--- Data for review Enclosed Below ---

/-- What the ModRM byte and its tail of an EVEX word are (R92, R95, R97, R103): too short; reserved; or what its `P2` says of the
operand, read from its own bytes alone. -/
theorem evexOperands_spec (pfx : List LegacyPrefix) (k : Kind) (p0 p1 p2 modrm : Byte) (tail : List Byte) :
    (tail.length < operandTail modrm tail ∧ evexOperands pfx k p0 p1 p2 modrm tail = .truncated) ∨
    (operandTail modrm tail ≤ tail.length ∧ (p0.extractLsb' 2 2 ≠ 0b00#2 ∨ p1.extractLsb' 2 1 ≠ 1#1) ∧
      ∀ rest, evexOperands pfx k p0 p1 p2 modrm (tail.take (operandTail modrm tail) ++ rest) = .reserved) ∨
    (operandTail modrm tail ≤ tail.length ∧ p0.extractLsb' 2 2 = 0b00#2 ∧ p1.extractLsb' 2 1 = 1#1 ∧
      ∃ (d v : VReg) (src3 : VReg ⊕ MemOperand),
        (∀ m, src3 = .inr m → m.wf = true ∧ m.tailSize = operandTail modrm tail) ∧
        (∀ r, src3 = .inl r → operandTail modrm tail = 0) ∧
        (modrm.extractLsb' 6 2 = 0b11#2 ↔ ∃ r, src3 = .inl r) ∧
        ∀ rest, evexOperands pfx k p0 p1 p2 modrm (tail.take (operandTail modrm tail) ++ rest) =
          evexInstr pfx k p2 d v src3) := by
  have hres : (decide (p0.extractLsb' 2 2 ≠ 0b00#2 ∨ p1.extractLsb' 2 1 ≠ 1#1) = true) ∨
      (p0.extractLsb' 2 2 = 0b00#2 ∧ p1.extractLsb' 2 1 = 1#1) := by
    by_cases h : p0.extractLsb' 2 2 ≠ 0b00#2 ∨ p1.extractLsb' 2 1 ≠ 1#1
    · exact .inl (by simp only [h, decide_true])
    · simp only [not_or, ne_eq, not_not] at h
      exact .inr h
  by_cases hmd : modrm.extractLsb' 6 2 = 0b11#2
  · have h0 : ∀ u, operandTail modrm u = 0 := by intro u; simp [operandTail, hmd]
    rcases hres with hb | ⟨h1, h2⟩
    · refine .inr (.inl ⟨by rw [h0]; omega, by simpa using hb, fun rest => ?_⟩)
      simp only [evexOperands, hmd, if_true, hb]
    · refine .inr (.inr ⟨by rw [h0]; omega, h1, h2, (~~~ p0.extractLsb' 4 1 ++ ~~~ p0.extractLsb' 7 1 ++ modrm.extractLsb' 3 3),
        (~~~ p2.extractLsb' 3 1 ++ ~~~ p1.extractLsb' 3 4),
        .inl (~~~ p0.extractLsb' 6 1 ++ ~~~ p0.extractLsb' 5 1 ++ modrm.extractLsb' 0 3), by simp, fun _ _ => h0 tail,
        by simp [hmd], fun rest => ?_⟩)
      simp only [evexOperands, hmd, if_true, h1, h2, ne_eq, not_true_eq_false, or_self, decide_false, Bool.false_eq_true,
        if_false]
  · rcases memAt_spec (~~~ p0.extractLsb' 6 1) (~~~ p0.extractLsb' 5 1) modrm tail hmd with
      ⟨hl, hn⟩ | ⟨hl, m, hm, hwf, hs, hr⟩
    · exact .inl ⟨hl, by simp only [evexOperands, hmd, if_false, hn]⟩
    · rw [hs] at hr
      rcases hres with hb | ⟨h1, h2⟩
      · refine .inr (.inl ⟨hl, by simpa using hb, fun rest => ?_⟩)
        simp only [evexOperands, hmd, if_false, hr rest, hb, if_true]
      · refine .inr (.inr ⟨hl, h1, h2, (~~~ p0.extractLsb' 4 1 ++ ~~~ p0.extractLsb' 7 1 ++ modrm.extractLsb' 3 3),
        (~~~ p2.extractLsb' 3 1 ++ ~~~ p1.extractLsb' 3 4), .inr m, ?_, by simp,
          by simp [hmd], fun rest => ?_⟩)
        · rintro m' e
          cases e
          exact ⟨hwf, hs⟩
        · simp only [evexOperands, hmd, if_false, hr rest, h1, h2, ne_eq, not_true_eq_false, or_self, decide_false,
            Bool.false_eq_true]


/-- A VEX word that is an instruction: its own bytes are there and are all that is read; its size, row and operands. -/
theorem vexOperands_instr {pfx : List LegacyPrefix} {k : Kind} {b1 b2 modrm : Byte} {tail : List Byte} {i : Instr}
    (h : vexOperands pfx k b1 b2 modrm tail = .instr i) :
    operandTail modrm tail ≤ tail.length ∧ i.size = pfx.length + 3 + 2 + operandTail modrm tail ∧ i.operandsWf = true ∧
      i.row ≤ 6 ∧ ∀ rest, vexOperands pfx k b1 b2 modrm (tail.take (operandTail modrm tail) ++ rest) = .instr i := by
  rcases vexOperands_spec pfx k b1 b2 modrm tail with ⟨_, e⟩ | ⟨hl, w, d, v, r, e, hw, _, hs, hr⟩
  · rw [e] at h; cases h
  · rw [e] at h; cases h
    exact ⟨hl, by simpa using hs, by simpa using hw, row_mkVex_le _ _ _ _ _ _, hr⟩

--- End of Enclosed Data for review ---

• [Directions]: Give only the lines from the one holding "(tail.length < operandTail" through the one holding "simp [operandTail, hmd]", each restated exactly as it appears above.

• [Your response]:
    (tail.length < operandTail modrm tail ∧ evexOperands pfx k p0 p1 p2 modrm tail = .truncated) ∨
    (operandTail modrm tail ≤ tail.length ∧ (p0.extractLsb' 2 2 ≠ 0b00#2 ∨ p1.extractLsb' 2 1 ≠ 1#1) ∧
      ∀ rest, evexOperands pfx k p0 p1 p2 modrm (tail.take (operandTail modrm tail) ++ rest) = .reserved) ∨
    (operandTail modrm tail ≤ tail.length ∧ p0.extractLsb' 2 2 = 0b00#2 ∧ p1.extractLsb' 2 1 = 1#1 ∧
      ∃ (d v : VReg) (src3 : VReg ⊕ MemOperand),
        (∀ m, src3 = .inr m → m.wf = true ∧ m.tailSize = operandTail modrm tail) ∧
        (∀ r, src3 = .inl r → operandTail modrm tail = 0) ∧
        (modrm.extractLsb' 6 2 = 0b11#2 ↔ ∃ r, src3 = .inl r) ∧
        ∀ rest, evexOperands pfx k p0 p1 p2 modrm (tail.take (operandTail modrm tail) ++ rest) =
          evexInstr pfx k p2 d v src3) := by
  have hres : (decide (p0.extractLsb' 2 2 ≠ 0b00#2 ∨ p1.extractLsb' 2 1 ≠ 1#1) = true) ∨
      (p0.extractLsb' 2 2 = 0b00#2 ∧ p1.extractLsb' 2 1 = 1#1) := by
    by_cases h : p0.extractLsb' 2 2 ≠ 0b00#2 ∨ p1.extractLsb' 2 1 ≠ 1#1
    · exact .inl (by simp only [h, decide_true])
    · simp only [not_or, ne_eq, not_not] at h
      exact .inr h
  by_cases hmd : modrm.extractLsb' 6 2 = 0b11#2
  · have h0 : ∀ u, operandTail modrm u = 0 := by intro u; simp [operandTail, hmd]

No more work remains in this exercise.